/-- R82, R94, R113 to R117, R130, R131. The visit of an OPEN call: the frame rises; the previous key is
retired at its advance frame plus 3; the epoch advances when a next key and no previous key are held,
and a READY lane follows; every member ring's slot of the new frame is opened, and each ring whose slot
of the frame two behind has a clear fill bit is counted against its member. Then the switches are
applied, and, if the call is still OPEN, the countdown falls unless the epoch advanced, and a rekey due
with no next key adds to the debt and is asked for. REKEY_COUNTDOWN_EXPIRY is the visit where a rekey
falls due at it, and nothing where none does (log 4, log 2), judged on the call as the visit finds it,
though a switch may then close the call, which is the model's choice (log 42); that each visit at debt 8
sets the age of the request again is its reading (log 13). -/
def Obligations.CallVisited : Prop :=
  (∀ (s : State) (t : Instant) (p : Pass) (c : CallNo) (x : Call), s.dueVisit = some (p, c) →
    x = s.calls[c] → (x.members.map Member.ep).Nodup → (x.members.map Member.ring).Nodup →
    let f := x.frame + 1#32
    let kept := x.prev.filter fun k => f ≠ k.advance + 3#32
    let advances := x.next.isSome = true ∧ kept = none
    let epoch := if advances then x.epoch + 1#16 else x.epoch
    let now : Call :=
      if advances then { x with
        frame := f, epoch := x.epoch + 1#16, key := x.next, next := none,
        prev := x.key.map fun k => { key := k, advance := f },
        countdown := s.thePlan.rekeyInterval, debt := 0, rekeyNow := false }
      else { x with frame := f, prev := kept }
    ∃ u v : State, v = State.applySwitches x.switches c u
      ∧ exec (.visit t) s = .next (if v.calls[c].state = .opened then
          v.rekeyWork c (decide advances) else v).settle
      ∧ (¬ advances → x.countdown ≤ 1 ∨ x.rekeyNow = true →
          exec (.rekeyCountdownExpiry t) s = exec (.visit t) s)
      ∧ (advances ∨ 1 < x.countdown ∧ x.rekeyNow = false →
          exec (.rekeyCountdownExpiry t) s = .next (s.atInstant t).settle)
      ∧ u.calls = s.calls.set c now
      ∧ u.timer = { s.timer with pass := some { p with pos := .calls (some c) } }
      ∧ (∀ m ∈ x.members, u.rings[m.ring] = { s.rings[m.ring] with
          slots := s.rings[m.ring].slots.set (f.toNat % 4)
            (some { frame := f, tag := epoch, fill := 0#8 }) (Nat.mod_lt _ (by decide)) })
      ∧ (∀ r : RingNo, (∀ m ∈ x.members, m.ring ≠ r) → u.rings[r] = s.rings[r])
      ∧ (∀ m ∈ x.members, u.endpoints[m.ep] = { s.endpoints[m.ep] with
          shortFrames :=
            if (s.rings[m.ring].slots[(f - 2#32).toNat % 4]'(Nat.mod_lt _ (by decide))).any
                (fun o => o.frame = f - 2#32 && o.fill ≠ 0xFF#8) then
              min 65535 (s.endpoints[m.ep].shortFrames + 1)
            else s.endpoints[m.ep].shortFrames })
      ∧ (∀ e : EpNo, (∀ m ∈ x.members, m.ep ≠ e) → u.endpoints[e] = s.endpoints[e])
      ∧ (∀ l, x.lane = some l → s.lanes[l].state = .ready →
          u.lanes = s.lanes.set l { s.lanes[l] with keys :=
            { prev := now.prev.map PrevKey.key, cur := now.key, epoch := some epoch,
              next := now.next, secret := none } })
      ∧ ((∀ l, x.lane = some l → s.lanes[l].state ≠ .ready) → u.lanes = s.lanes)
      ∧ u = { s with
          now := max s.now t, calls := u.calls, timer := u.timer, rings := u.rings,
          endpoints := u.endpoints, lanes := u.lanes })
  ∧ ∀ (v : State) (c : CallNo) (advanced : Bool) (y : Call), y = v.calls[c] →
    let left := if advanced then y.countdown else y.countdown - 1
    let due := (left = 0 ∨ y.rekeyNow = true) ∧ y.next = none
    let derives := ∃ (l : LaneNo) (x : Expansion), v.lanes[l].state = .expanding
      ∧ v.lanes[l].subject = some (.call c) ∧ v.lanes[l].expansion = some x ∧ x.derives = true
    let asked := { y with countdown := left, debt := min 8 (y.debt + 1) }
    (¬ due → v.rekeyWork c advanced =
      { v with calls := v.calls.set c { y with countdown := left } })
    ∧ (due → derives → v.rekeyWork c advanced = { v with calls := v.calls.set c asked })
    ∧ (due → ¬ derives → (∀ q ∈ v.waiting, q.subject ≠ .call c) →
      v.rekeyWork c advanced = { v with
        calls := v.calls.set c asked
        waiting := v.waiting ++ [{
          subject := .call c, cls := if 7 ≤ y.debt then .rekeyForced else .rekey, age := v.now,
          derive_ := true, slots := [], askTick := 0#32 }] })
    ∧ (due → ¬ derives → (∃ q ∈ v.waiting, q.subject = .call c) →
      v.rekeyWork c advanced = { v with
        calls := v.calls.set c asked
        waiting := v.waiting.map fun q =>
          if q.subject = .call c then
            if 7 ≤ y.debt then { q with derive_ := true, cls := .rekeyForced, age := v.now }
            else { q with derive_ := true }
          else q })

» The problem:
Beginning with the very first line of the material above, give each line again exactly, ending with the line that contains "v.calls[c].state = .opened then".

» Solution below:
/-- R82, R94, R113 to R117, R130, R131. The visit of an OPEN call: the frame rises; the previous key is
retired at its advance frame plus 3; the epoch advances when a next key and no previous key are held,
and a READY lane follows; every member ring's slot of the new frame is opened, and each ring whose slot
of the frame two behind has a clear fill bit is counted against its member. Then the switches are
applied, and, if the call is still OPEN, the countdown falls unless the epoch advanced, and a rekey due
with no next key adds to the debt and is asked for. REKEY_COUNTDOWN_EXPIRY is the visit where a rekey
falls due at it, and nothing where none does (log 4, log 2), judged on the call as the visit finds it,
though a switch may then close the call, which is the model's choice (log 42); that each visit at debt 8
sets the age of the request again is its reading (log 13). -/
def Obligations.CallVisited : Prop :=
  (∀ (s : State) (t : Instant) (p : Pass) (c : CallNo) (x : Call), s.dueVisit = some (p, c) →
    x = s.calls[c] → (x.members.map Member.ep).Nodup → (x.members.map Member.ring).Nodup →
    let f := x.frame + 1#32
    let kept := x.prev.filter fun k => f ≠ k.advance + 3#32
    let advances := x.next.isSome = true ∧ kept = none
    let epoch := if advances then x.epoch + 1#16 else x.epoch
    let now : Call :=
      if advances then { x with
        frame := f, epoch := x.epoch + 1#16, key := x.next, next := none,
        prev := x.key.map fun k => { key := k, advance := f },
        countdown := s.thePlan.rekeyInterval, debt := 0, rekeyNow := false }
      else { x with frame := f, prev := kept }
    ∃ u v : State, v = State.applySwitches x.switches c u
      ∧ exec (.visit t) s = .next (if v.calls[c].state = .opened then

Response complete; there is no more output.